Further assuming, without agreeing with the majority, that the trial court's “consultation with counsel” was a courtroom closure, Slert twice advocated an even more “expansive” “courtroom closure” when he asked the trial court to conduct individual voir dire in chambers of 15 prospective jurors with knowledge of his prior trials to keep them from tainting the rest of the venire. See VRP (Jan. 6, 2010) at 3–4; VRP (Jan. 25, 2010) at 11. The trial court promptly rejected this latter proposal, stating, “[W]e're not doing [voir dire] in chambers.” VRP (Jan. 25, 2010) at 12 (emphasis added). Again, this unequivocal refusal to allow juror voir dire in chambers, despite its potential efficacy for avoiding tainting the venire, is strong evidence that the trial court did not allow any in-chambers voir dire in Slert's trial, that it excused the four jurors for administrative or ministerial reasons pretrial and pre-voir dire, and that the trial court fully recognized and balanced Slert's public trial rights with his right to an impartial jury.
B. Paumier
¶ 128 I also cannot agree with the majority's reliance on our split panel's conclusion in Paumier that the United States Supreme Court's decision in Presley v. Georgia, 558 U.S. 209, 130 S.Ct. 721, 175 L.Ed.2d 675 (2010), “sub silentio” overruled our State Supreme Court's decision in Momah such that automatic reversal is required whenever a “ ‘trial court fails to sua sponte consider reasonable alternatives [to closure] and fails to make the appropriate findings.’ ” Majority at 107 (quoting Paumier, 155 Wash.App. at 685, 230 P.3d 212 (citing Presley, 130 S.Ct. at 725)). As both Judge Quinn–Brintnall and I have previously noted in dissents, Presley did not have such a far-reaching holding. Paumier, 155 Wash.App. at 688–90, 230 P.3d 212 (Quinn–Brintnall, J., dissenting); State v. Leyerle, 158 Wash.App. 474, 490, 242 P.3d 921 (2010) (Hunt, J., dissenting). The trial court excluded Presley's uncle from voir dire over Presley's express objection and his uncle's request for “ ‘some accommodation.’ ” Presley, 130 S.Ct. at 722 (internal quotation marks omitted). The Supreme Court concluded that excluding Presley's uncle from voir dire was a courtroom closure that violated Presley's Sixth Amendment right to a public trial. Presley, 130 S.Ct. at 725.
.U.S. Const. amend. VI.
¶ 129 The issue before the Supreme Court was whether Presley's Sixth Amendment right to a public trial extended to voir dire and whether a trial court must consider alternatives to a courtroom closure when a defendant proffers no alternatives for the court to consider. Presley, 130 S.Ct. at 723–24. The Supreme Court did not, however, issue a bright line rule about the appropriate remedy for all courtroom closures, as the majority here implies. Nor did Presley expressly or impliedly overrule the Court's previous holding in Waller v. Georgia, 467 U.S. 39, 50, 104 S.Ct. 2210, 81 L.Ed.2d 31 (1984), in which it had adopted an approach similar to that in Momah and had required a “remedy ... appropriate to the violation” for courtroom closure cases. Therefore, under both Presley and Momah, a “remedy ... appropriate to the violation” for courtroom closure cases, not automatic reversal, is still the standard and all that is required under federal and state law.

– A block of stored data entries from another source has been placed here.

theorem witness_UnreadArgRegistersIgnored :
    (∃ (i : Instr) (s t : State) (cid sid : Nat), exec i s = .next t ∧
      i ∈ [.aeskey cid, .deskey cid, .tdeskey cid, .ctrnew sid cid, .blksize cid, .cdrop cid, .sdrop sid]) ∧
    ∃ (i : Instr) (s t : State) (cid sid : Nat), exec i s = .next t ∧ i ∈ [.blksize cid, .cdrop cid, .sdrop sid] := by
  obtain ⟨t, h, -⟩ := exists_exec (i := .deskey 3) (s := demo 0 0 0x100 8 []) (code := .ok) (by decide +kernel)
  exact ⟨⟨.deskey 3, _, t, 3, 0, h, by decide⟩, ⟨.sdrop 1, State.reset, _, 0, 1, rfl, by decide⟩⟩

/-- Two machines with different DES keys, and a `CTRXOR` that completes on both. -/
theorem witness_KeyMaterialIsNotReadOut :
    ∃ (i : Instr) (s s' t t' : State), s.Inv ∧ s'.Inv ∧ s.sameShape s' ∧ s.mem = s'.mem ∧
      exec i s = .next t ∧ exec i s' = .next t' ∧ t.status.code = .ok ∧ s.ciphers ≠ s'.ciphers := by
  obtain ⟨t, h, hc⟩ := exists_exec (i := .ctrxor 0) (s := demo 0x108 8 0x100 8 []) (code := .ok) (by decide +kernel)
  obtain ⟨t', h', -⟩ := exists_exec (i := .ctrxor 0)
    (s := demoAll otherKey 0x108 8 0x100 8 [] okStatus [(0x100, 0xAA)]) (code := .ok) (by decide +kernel)
  exact ⟨.ctrxor 0, demo 0x108 8 0x100 8 [], demoAll otherKey 0x108 8 0x100 8 [] okStatus [(0x100, 0xAA)], t, t',
    demo_inv _ _ _ _ _, demoAll_inv rfl _ _ _ _ _ okStatus_wf demo_mem_wf,
    ⟨rfl, rfl, rfl, rfl, rfl, rfl, by decide +kernel, by decide +kernel⟩, rfl, h, h', hc, by decide +kernel⟩

/-! #### The cipher units -/

theorem witness_GmulFieldLaws : ∃ a b' : Byte, a ≠ 0 ∧ b' ≠ 0 ∧ gmul a b' = 1 := ⟨0x53, 0xCA, by decide⟩

theorem witness_AesTablesMeetTheirDefinitions :
    (∃ a b : Byte, a = 0 ∧ b = 0) ∧ (∃ a b : Byte, a ≠ 0 ∧ gmul a b = 1) ∧ ∃ j : Nat, 1 ≤ j ∧ j < 10 ∧ j + 1 = 10 :=
  ⟨⟨0, 0, rfl, rfl⟩, ⟨0x53, 0xCA, by decide⟩, ⟨9, by decide⟩⟩

/-- The last word of each kind of each clause, for each key length that has one. -/
theorem witness_ExpandKeyRecurrence :
    (∀ nk ∈ [4, 6, 8], ∃ key : List Byte, key.length = 4 * nk) ∧ (∀ nk ∈ [4, 6, 8], ∃ i, i < nk) ∧
    (∀ p ∈ [(4, 40), (6, 48), (8, 56), (4, 4), (6, 6), (8, 8)],
      p.1 ≤ p.2 ∧ p.2 < 4 * (p.1 + 7) ∧ p.2 % p.1 = 0) ∧
    (∃ i, 8 ≤ i ∧ i < 60 ∧ i % 8 = 4) ∧
    ∀ p ∈ [(4, 43), (6, 51), (8, 59), (4, 5), (6, 10), (8, 9)],
      p.1 ≤ p.2 ∧ p.2 < 4 * (p.1 + 7) ∧ p.2 % p.1 ≠ 0 ∧ ¬ (p.1 = 8 ∧ p.2 % p.1 = 4) :=
  ⟨fun nk _ => ⟨List.replicate (4 * nk) 0, List.length_replicate⟩, fun nk h => ⟨0, by revert nk; decide⟩, by decide,
    ⟨52, by decide⟩, by decide⟩

theorem witness_InvScheduleWords :
    ∀ nk ∈ [4, 6, 8], (∃ w : List Word, w.length = 4 * (nk + 7)) ∧
      (∃ j c : Nat, c < 4 ∧ (j = 0 ∨ j = nk + 6)) ∧ ∃ j c : Nat, c < 4 ∧ 0 < j ∧ j < nk + 6 :=
  fun nk h => ⟨⟨List.replicate _ 0, List.length_replicate⟩, ⟨nk + 6, 3, by decide, .inr rfl⟩,
    ⟨nk + 5, 3, by decide, by omega, by omega⟩⟩

theorem witness_ShiftRowsMovesBytes : ∃ (blk : List Byte) (i : Nat), blk.length = 16 ∧ i < 16 := ⟨aesIv, 15, by decide⟩

theorem witness_AesRoundTrip :
    ∀ nk ∈ [4, 6, 8], ∃ key blk : List Byte, key.length = 4 * nk ∧ blk.length = 16 :=
  fun nk _ => ⟨List.replicate (4 * nk) 0, aesIv, List.length_replicate, rfl⟩

theorem witness_FinalPermutationInvertsInitial :
    ∃ (n m j : Nat) (table : List Nat), table.length = m ∧ j < m ∧ ∀ k ∈ table, 1 ≤ k ∧ k ≤ n :=
  ⟨64, 64, 63, ip, by decide⟩

theorem witness_SBoxAddressing : ∃ j : Nat, j < 8 ∧ j + 1 = 8 := ⟨7, by decide⟩

theorem witness_SubkeysAccumulateRotations : ∃ (key : List Byte) (i : Nat), key.length = 8 ∧ i < 16 := ⟨desKey, 15, by decide⟩

/-- Two keys that differ in a parity bit only. -/
theorem witness_ParityBitsIgnored :
    ∃ key key' : List Byte, key.length = 8 ∧ key'.length = 8 ∧ key ≠ key' ∧
      ∀ i, i < 8 → byteAt key i &&& 0xFE = byteAt key' i &&& 0xFE :=
  ⟨desKey, [0x12, 0x34, 0x57, 0x79, 0x9B, 0xBC, 0xDF, 0xF1], by decide⟩

theorem witness_DesRoundTrip : ∃ (ks : List DWord) (blk : List Byte), ks ≠ [] ∧ blk.length = 8 :=
  ⟨[0x00001B02EFFC7072], desKey, by decide⟩

theorem witness_TripleDesLaws : ∃ (ks1 ks2 ks3 : List DWord) (blk : List Byte), ks1 ≠ ks2 ∧ ks2 ≠ ks3 ∧ blk.length = 8 :=
  ⟨[1], [2], [3], desKey, by decide⟩

theorem witness_BlockRoundTrip :
    (∃ (c : Cipher) (blk : List Byte), c.wf ∧ blk.length = blockSizeOf c ∧ blockSizeOf c = 16) ∧
    (∃ (c : Cipher) (blk : List Byte), c.wf ∧ blk.length = blockSizeOf c ∧ kindNumber (some c) = 2) ∧
    ∃ (c : Cipher) (blk : List Byte), c.wf ∧ blk.length = blockSizeOf c ∧ kindNumber (some c) = 3 :=
  ⟨⟨aesCipher aesKey, aesIv, .inl ⟨aesKey, .inl rfl, rfl⟩, rfl, rfl⟩,
    ⟨desCipher desKey, desKey, .inr (.inl ⟨desKey, rfl, rfl⟩), rfl, rfl⟩,
    ⟨tdesCipher tdesKey, desKey, .inr (.inr ⟨tdesKey, rfl, rfl⟩), rfl, rfl⟩⟩

theorem witness_EncThenDecRestoresMemory :
    (∃ (cid : Nat) (s t : State), s.Inv ∧ s.argDst = s.argSrc ∧ t.status.code = .ok ∧ exec (.enc cid) s = .next t) ∧
    ∃ (cid : Nat) (s t : State), s.Inv ∧ s.argDst = s.argSrc ∧ t.status.code = .ok ∧ exec (.dec cid) s = .next t := by
  obtain ⟨t, h, hc⟩ := exists_exec (i := .enc 0) (s := demo 0x100 8 0x100 8 []) (code := .ok) (by decide +kernel)
  obtain ⟨t', h', hc'⟩ := exists_exec (i := .dec 1) (s := demo 0xFFFFFFF0 16 0xFFFFFFF0 16 []) (code := .ok)
    (by decide +kernel)
  exact ⟨⟨0, _, t, demo_inv _ _ _ _ _, rfl, hc, h⟩, ⟨1, _, t', demo_inv _ _ _ _ _, rfl, hc', h'⟩⟩

/-! #### Counter mode -/

/-- A stream whose buffer a refill has filled. -/
def fullStream : Machine.Stream := refill (desCipher desKey) freshStream

theorem fullStream_at : fullStream.At (desCipher desKey) [0, 0, 0, 0, 0, 0, 0, 1] 0 :=
  Stream.At.refill freshStream_at

theorem witness_RefillState :
    (∃ (c : Cipher) (st : Machine.Stream), st.bs = blockSizeOf c ∧ st.used ≤ st.fill ∧ st.fill ≤ 512 ∧
      st.fill - st.used < st.bs ∧ st.fill - st.used = 0) ∧
    ∃ (c : Cipher) (st : Machine.Stream) (j b k : Nat), st.bs = blockSizeOf c ∧ st.used ≤ st.fill ∧ st.fill ≤ 512 ∧
      st.fill - st.used < st.bs ∧ j < st.fill - st.used ∧ b < (512 - (st.fill - st.used)) / st.bs ∧ k < st.bs :=
  ⟨⟨desCipher desKey, freshStream, by decide +kernel⟩,
    ⟨desCipher desKey, { freshStream with out := List.replicate 512 0, used := 505 }, 6, 62, 7, by decide +kernel⟩⟩

theorem witness_StreamConsumesKeystream :
    (∃ (sid cid : Nat) (c : Cipher) (s : State), s.cipher? cid = some (some c) ∧ sid < s.nStream ∧
      s.sl = blockSizeOf c ∧ s.sa + s.sl ≤ 2 ^ 32) ∧
    ∃ (sid p : Nat) (st : Machine.Stream) (c : Cipher) (iv : List Byte) (s : State), s.mem.wf ∧
      s.stream? sid = some (some st) ∧ s.cipher? st.cid = some (some c) ∧ st.At c iv p ∧
      s.sl ≤ s.dl ∧ s.sa + s.sl ≤ 2 ^ 32 ∧ s.d + s.dl ≤ 2 ^ 32 ∧ identicalOrDisjoint s.d s.sa s.sl :=
  ⟨⟨2, 1, aesCipher aesKey, demo 0 0 0xFFFFFFF0 16 [], rfl, by decide +kernel⟩,
    ⟨1, 0, freshStream, desCipher desKey, _, demo 0x105 6 0x100 5 [], demo_mem_wf, rfl, rfl, freshStream_at,
      by decide +kernel, by decide +kernel, by decide +kernel, .inr (.inr (by decide +kernel))⟩⟩

/-- A state whose stream slot 0 holds `st`. -/
def demoStream (st : Machine.Stream) (len : Word) : State := { demo 0x100 len 0x100 len [] with streams := [some st] }

theorem exists_ctrxor {s : State}
    (h : nextWith (exec (.ctrxor 0) s) (fun t => t.status.code == .ok && (t.stream? 0).join.isSome) = true) :
    ∃ t st', exec (.ctrxor 0) s = .next t ∧ t.status.code = .ok ∧ t.stream? 0 = some (some st') := by
  obtain ⟨t, h, hc⟩ := exists_of_nextWith h
  rw [Bool.and_eq_true] at hc
  obtain ⟨st', hst⟩ := Option.isSome_iff_exists.mp hc.2
  exact ⟨t, st', h, of_decide_eq_true (by simpa using hc.1), by simpa [Option.join_eq_some_iff] using hst⟩

/-- The three cases of the hidden state: no refill, one refill, a refill from an empty buffer after it. -/
theorem witness_CtrxorHiddenState :
    (∃ (p : Nat) (st st' : Machine.Stream) (c : Cipher) (iv : List Byte) (s t : State),
      s.stream? 0 = some (some st) ∧ s.cipher? st.cid = some (some c) ∧ st.At c iv p ∧ exec (.ctrxor 0) s = .next t ∧
      t.status.code = .ok ∧ t.stream? 0 = some (some st') ∧ 0 < s.sl ∧
      s.sl ≤ st.fill - st.used ∧ st.bs ≤ st.fill - st.used) ∧
    (∃ (p : Nat) (st st' : Machine.Stream) (c : Cipher) (iv : List Byte) (s t : State),
      s.stream? 0 = some (some st) ∧ s.cipher? st.cid = some (some c) ∧ st.At c iv p ∧ exec (.ctrxor 0) s = .next t ∧
      t.status.code = .ok ∧ t.stream? 0 = some (some st') ∧ 0 < s.sl ∧
      s.sl ≤ (st.fill - st.used) + st.bs * ((512 - (st.fill - st.used)) / st.bs) ∧ st.fill - st.used < st.bs) ∧
    ∃ (p : Nat) (st st' : Machine.Stream) (c : Cipher) (iv : List Byte) (s t : State),
      s.stream? 0 = some (some st) ∧ s.cipher? st.cid = some (some c) ∧ st.At c iv p ∧ exec (.ctrxor 0) s = .next t ∧
      t.status.code = .ok ∧ t.stream? 0 = some (some st') ∧ 0 < s.sl ∧
      (st.fill - st.used) + st.bs * ((512 - (st.fill - st.used)) / st.bs) < s.sl ∧ st.fill - st.used < st.bs := by
  obtain ⟨t1, st1, h1, hc1, hs1⟩ := exists_ctrxor (s := demoStream fullStream 512) (by decide +kernel)
  obtain ⟨t2, st2, h2, hc2, hs2⟩ := exists_ctrxor (s := demoStream freshStream 512) (by decide +kernel)
  obtain ⟨t3, st3, h3, hc3, hs3⟩ := exists_ctrxor (s := demoStream freshStream 513) (by decide +kernel)
  exact
    ⟨⟨0, fullStream, st1, desCipher desKey, _, demoStream fullStream 512, t1, rfl, by decide +kernel, fullStream_at, h1,
        hc1, hs1, by decide +kernel, by decide +kernel, by decide +kernel⟩,
      ⟨0, freshStream, st2, desCipher desKey, _, demoStream freshStream 512, t2, rfl, rfl, freshStream_at, h2, hc2, hs2,
        by decide +kernel, by decide +kernel, by decide +kernel⟩,
      ⟨0, freshStream, st3, desCipher desKey, _, demoStream freshStream 513, t3, rfl, rfl, freshStream_at, h3, hc3, hs3,
        by decide +kernel, by decide +kernel, by decide +kernel⟩⟩

theorem witness_CtrxorChunkingAndPrefix :
    (∃ (sid a b : Nat) (s t : State), s.Inv ∧ s.sl = a + b ∧ exec (.ctrxor sid) s = .next t ∧ t.status.code = .ok ∧
      0 < a ∧ 0 < b) ∧
    ∃ (sid a b : Nat) (s t : State), s.Inv ∧ s.sl = a + b ∧ exec (.ctrxor sid) s = .next t ∧ t.status.code = .ok ∧
      b = 0 ∧ s.sa + s.sl = 2 ^ 32 := by
  obtain ⟨t, h, hc⟩ := exists_exec (i := .ctrxor 0) (s := demo 0x107 7 0x100 7 []) (code := .ok) (by decide +kernel)
  obtain ⟨t', h', hc'⟩ := exists_exec (i := .ctrxor 1) (s := demo 0xFFFFFFF9 7 0xFFFFFFF9 7 []) (code := .ok)
    (by decide +kernel)
  exact ⟨⟨0, 5, 2, demo 0x107 7 0x100 7 [], t, demo_inv _ _ _ _ _, by decide +kernel, h, hc, by decide, by decide⟩,
    ⟨1, 7, 0, demo 0xFFFFFFF9 7 0xFFFFFFF9 7 [], t', demo_inv _ _ _ _ _, by decide +kernel, h', hc', rfl,
      by decide +kernel⟩⟩

theorem witness_CtrxorIsSelfInverse :
    ∃ (sid sid' : Nat) (st st' : Machine.Stream) (c : Cipher) (iv : List Byte) (dst dlen : Word) (s t : State), s.Inv ∧
      sid ≠ sid' ∧ s.stream? sid = some (some st) ∧ s.stream? sid' = some (some st') ∧
      s.cipher? st.cid = some (some c) ∧ s.cipher? st'.cid = some (some c) ∧ st.At c iv 0 ∧ st'.At c iv 0 ∧
      exec (.ctrxor sid) s = .next t ∧ t.status.code = .ok ∧
      s.sl ≤ dlen.toNat ∧ dst.toNat + dlen.toNat ≤ 2 ^ 32 ∧ identicalOrDisjoint dst.toNat s.d s.sl := by
  obtain ⟨t, h, hc⟩ := exists_exec (i := .ctrxor 0) (s := demo 0x107 7 0x100 7 []) (code := .ok) (by decide +kernel)
  exact ⟨0, 1, freshStream, freshStream, desCipher desKey, _, 0x107, 8, demo 0x107 7 0x100 7 [], t, demo_inv _ _ _ _ _,
    by decide, rfl, rfl, rfl, rfl, freshStream_at, freshStream_at, h, hc, by decide +kernel, by decide +kernel, .inl rfl⟩

theorem witness_CtrxorOfNothingOnlyCompletes :
    (∃ s : State, s.Inv ∧ s.sl = 0 ∧ s.stream? 3 = none) ∧ (∃ s : State, s.Inv ∧ s.sl = 0 ∧ s.stream? 2 = some none) ∧
    ∃ (st : Machine.Stream) (s : State), s.Inv ∧ s.sl = 0 ∧ s.stream? 0 = some (some st) ∧ s.d + s.dl ≤ 2 ^ 32 :=
  ⟨⟨demo 0 0 0 0 [], demo_inv _ _ _ _ _, by decide +kernel, rfl⟩,
    ⟨demo 0 0 0 0 [], demo_inv _ _ _ _ _, by decide +kernel, rfl⟩,
    ⟨freshStream, demo 0xFFFFFFFF 1 0 0 [], demo_inv _ _ _ _ _, by decide +kernel, rfl, by decide +kernel⟩⟩

end Sys2Proof.Tests
end

/-! PROOFS. The numbers of cipher and stream slots are parameters of a machine: commands, host accesses and resets keep
them (`00_scope.md` R10, `10_state.md` R42). -/
section

namespace Sys2Proof.Machine

/-- `t` has the parameters `N_CIPHER` and `N_STREAM` of `s`. -/
def SameParameters (s t : State) : Prop := t.nCipher = s.nCipher ∧ t.nStream = s.nStream

theorem SameParameters.refl (s : State) : SameParameters s s := ⟨rfl, rfl⟩

theorem sameParameters_raise (code : Code) (short : Bool) (s : State) : SameParameters s (raise code short s) :=
  ⟨raise_nCipher code short s, raise_nStream code short s⟩

theorem sameParameters_resetEngine (s : State) : SameParameters s (resetEngine s) :=
  ⟨resetEngine_nCipher s, resetEngine_nStream s⟩

/-- Filling or emptying a cipher slot, with the streams bound to it dropped, replaces list entries one for one. -/
theorem sameParameters_setCipher_dropStreamsOf (cid : Nat) (c : Option Cipher) (s : State) :
    SameParameters s (setCipher cid c (dropStreamsOf cid s)) := by
  constructor <;> simp

theorem sameParameters_setStream (sid : Nat) (st : Option Stream) (s : State) :
    SameParameters s (setStream sid st s) :=
  ⟨setStream_nCipher sid st s, setStream_nStream sid st s⟩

¶ 130 Furthermore, the United States Supreme Court has frequently admonished both (1) that lower courts should not speculate or conclude that its “more recent cases have, by implication, overruled an earlier precedent ” and (2) that we should follow the case that directly controls, leaving to the Supreme Court the prerogative of overruling its own decisions. Agostini v. Felton, 521 U.S. 203, 237, 117 S.Ct. 1997, 138 L.Ed.2d 391 (1997) (emphasis added). Far from overruling the approach that our Washington Supreme Court took in Momah, Presley further supports the “remedy appropriate to the violation” standard, not automatic reversal. Accordingly, I respectfully disagree with the majority's conclusion that Presley “sub silentio” overruled Momah or that its holding requires the remedy that the majority chooses here.
Majority at 107.
¶ 131 More importantly, as we recently held in Bennett, we should not reverse and remand for a new trial where, as here, the record does not clearly show a violation of Slert's rights. In my view, nothing in the record or the law warrants reversal and remand for a fourth trial 12 years after Slert's original conviction. I would affirm.